Second place runner-up for the Weather POTY title was Zhenhuan Zhou from Canada, with a striking image titled Frozen, depicting Niagara Falls covered in ice, and captured using a Canon EOS 5D Mark IV.
In third place was Emili Vilamala Benito from Barcelona, Spain, with their image titled Ghost Under The Cliff that depicts the cliff of Tavertet in Barcelona, Spain, with the sun low behind and the valley of Sau covered with fog. The image was captured using a Sony A99 camera paired with a Zeiss 24-70mm f/2.8 lens.
The title of Young Weather Photographer of the Year was awarded to 17-year-old Eris Pil from Pennsylvania, US, for her image titled Mammatus Sunset, which was captured using a Google Pixel 3 smartphone camera.
The meteorological phenomenon shows rare Mammatus clouds, and the image was unanimously chosen by the judges as the winning shot and deserving of the young Weather POTY title.
When asked about his winning image, Eris said: “the sky was completely lit up in a way I had never seen before, like these beautiful backlit watercolor clouds, displaying these spectacular Mammatus clouds overhead. I love Mammatus clouds; this was my first time ever witnessing them. I hope I have the opportunity to see them again, and I’m excited to share what they look like with others”.
The Young Weather POTY runner-up was 14-year-old Shreya Nair from Trivandrum, India. Their image titled Tyndall Effect depicts light passing through a tree canopy in their back garden. Sunlight scattered by small particles in the air, such as dust or smoke particles, is known as The Tyndall effect. The image was taken using a Redmi Note 9 Pro.
Capturing the weather and climate in their most vivid and dangerous forms, these photographers have truly demonstrated their commitment and talent in the process of creating and capturing these images. Entries for this year's edition of Weather POTY were received from 119 different countries, shortlisted, and selected by a panel of esteemed international judges.
In addition to the overall winner and Young Weather Photographer of the year, there was also a Mobile Phone category winner, as well as a Public Favorite winning image, whereby 22 shortlisted images were put to a public vote.
With almost 5,500 votes cast for the finalists, representing 15 countries, the public winner was photographer Jamie Russell from the Isle of Wight with an image titled Departing Storm Over Bembridge Lifeboat Station.

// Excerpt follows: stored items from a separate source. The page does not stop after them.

@[simp] theorem calFigure_kept (s : State) (x : CalInst) :
    (calFigure s x).1.pending = s.pending ∧
      (calFigure s x).1.mem = s.mem ∧
      (calFigure s x).1.tag.store = s.tag.store ∧
      (calFigure s x).1.boot.keys = s.boot.keys := by
  unfold calFigure; split <;> simp

@[simp] theorem calWord_kept (s : State) (p : Nat × Word) :
    (calWord s p).pending = s.pending ∧
      (calWord s p).mem = s.mem ∧
      (calWord s p).tag.store = s.tag.store ∧
      (calWord s p).boot.keys = s.boot.keys := by
  simp [calWord]

@[simp] theorem calWrite_kept (s : State) (item inst : Nat) (values : List (Nat × Word)) :
    (calWrite s item inst values).pending = s.pending ∧
      (calWrite s item inst values).mem = s.mem ∧
      (calWrite s item inst values).tag.store = s.tag.store ∧
      (calWrite s item inst values).boot.keys = s.boot.keys := by
  simp [calWrite]

@[simp] theorem calApply_kept (s : State) (item inst : Nat) :
    (calApply s item inst).pending = s.pending ∧
      (calApply s item inst).mem = s.mem ∧
      (calApply s item inst).tag.store = s.tag.store ∧
      (calApply s item inst).boot.keys = s.boot.keys := by
  unfold calApply; simp only []; (repeat' split) <;> simp_all

@[simp] theorem calApplyIdle_kept (s : State) (item inst : Nat) :
    (calApplyIdle s item inst).pending = s.pending ∧
      (calApplyIdle s item inst).mem = s.mem ∧
      (calApplyIdle s item inst).tag.store = s.tag.store ∧
      (calApplyIdle s item inst).boot.keys = s.boot.keys := by
  simp [calApplyIdle]

@[simp] theorem calComplete_kept (s : State) (item inst : Nat) :
    (calComplete s item inst).pending = s.pending ∧
      (calComplete s item inst).mem = s.mem ∧
      (calComplete s item inst).tag.store = s.tag.store ∧
      (calComplete s item inst).boot.keys = s.boot.keys := by
  simp [calComplete]

@[simp] theorem calPathsOn_kept (s : State) (mask : Nat) :
    (calPathsOn s mask).pending = s.pending ∧
      (calPathsOn s mask).mem = s.mem ∧
      (calPathsOn s mask).tag.store = s.tag.store ∧
      (calPathsOn s mask).boot.keys = s.boot.keys := by
  simp [calPathsOn]

@[simp] theorem calPathsIdle_kept (s : State) (item inst : Nat) :
    (calPathsIdle s item inst).pending = s.pending ∧
      (calPathsIdle s item inst).mem = s.mem ∧
      (calPathsIdle s item inst).tag.store = s.tag.store ∧
      (calPathsIdle s item inst).boot.keys = s.boot.keys := by
  simp [calPathsIdle]

@[simp] theorem calCarrier_kept (s : State) (port idx c : Nat) :
    (calCarrier s port idx c).pending = s.pending ∧
      (calCarrier s port idx c).mem = s.mem ∧
      (calCarrier s port idx c).tag.store = s.tag.store ∧
      (calCarrier s port idx c).boot.keys = s.boot.keys := by
  simp [calCarrier]

@[simp] theorem calShow_kept (s : State) (x : CalInst) :
    (calShow s x).pending = s.pending ∧
      (calShow s x).mem = s.mem ∧
      (calShow s x).tag.store = s.tag.store ∧
      (calShow s x).boot.keys = s.boot.keys := by
  unfold calShow; (repeat' split) <;> simp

The Mobile Phone Weather Photographer of the Year was awarded to Aung Chan Thar from Myanmar, with their beautiful image of a sunset. The judges commented that the way the quality of the light affects the atmosphere is just lovely, and the sun disappearing behind the clouds seems to form an interesting planetary relationship with the golden globe structure in the foreground, captured using a Vivo X70 Pro Plus.
Runner up from the same category was photographer Vince Campbell from Penrith, UK. His image titled Scotch Mist depicts a beautiful misty scene at Tarbet, Loch Lomond, where he was walking his dogs on a very early morning. The image was captured using a Samsung Galaxy J5 smartphone.
A huge congratulations to the winning photographers, who will receive one year’s free membership to the Royal Meteorological Society, as well as £500 ($571/AU$879 approximately) in cash, a Canon SELPHY CP1300 printer, a copy of Weather-A Force of Nature: Spectacular images from Weather Photographer of the Year, a signed copy of Smart Photos by Jo Bradford for the public vote winners of each category.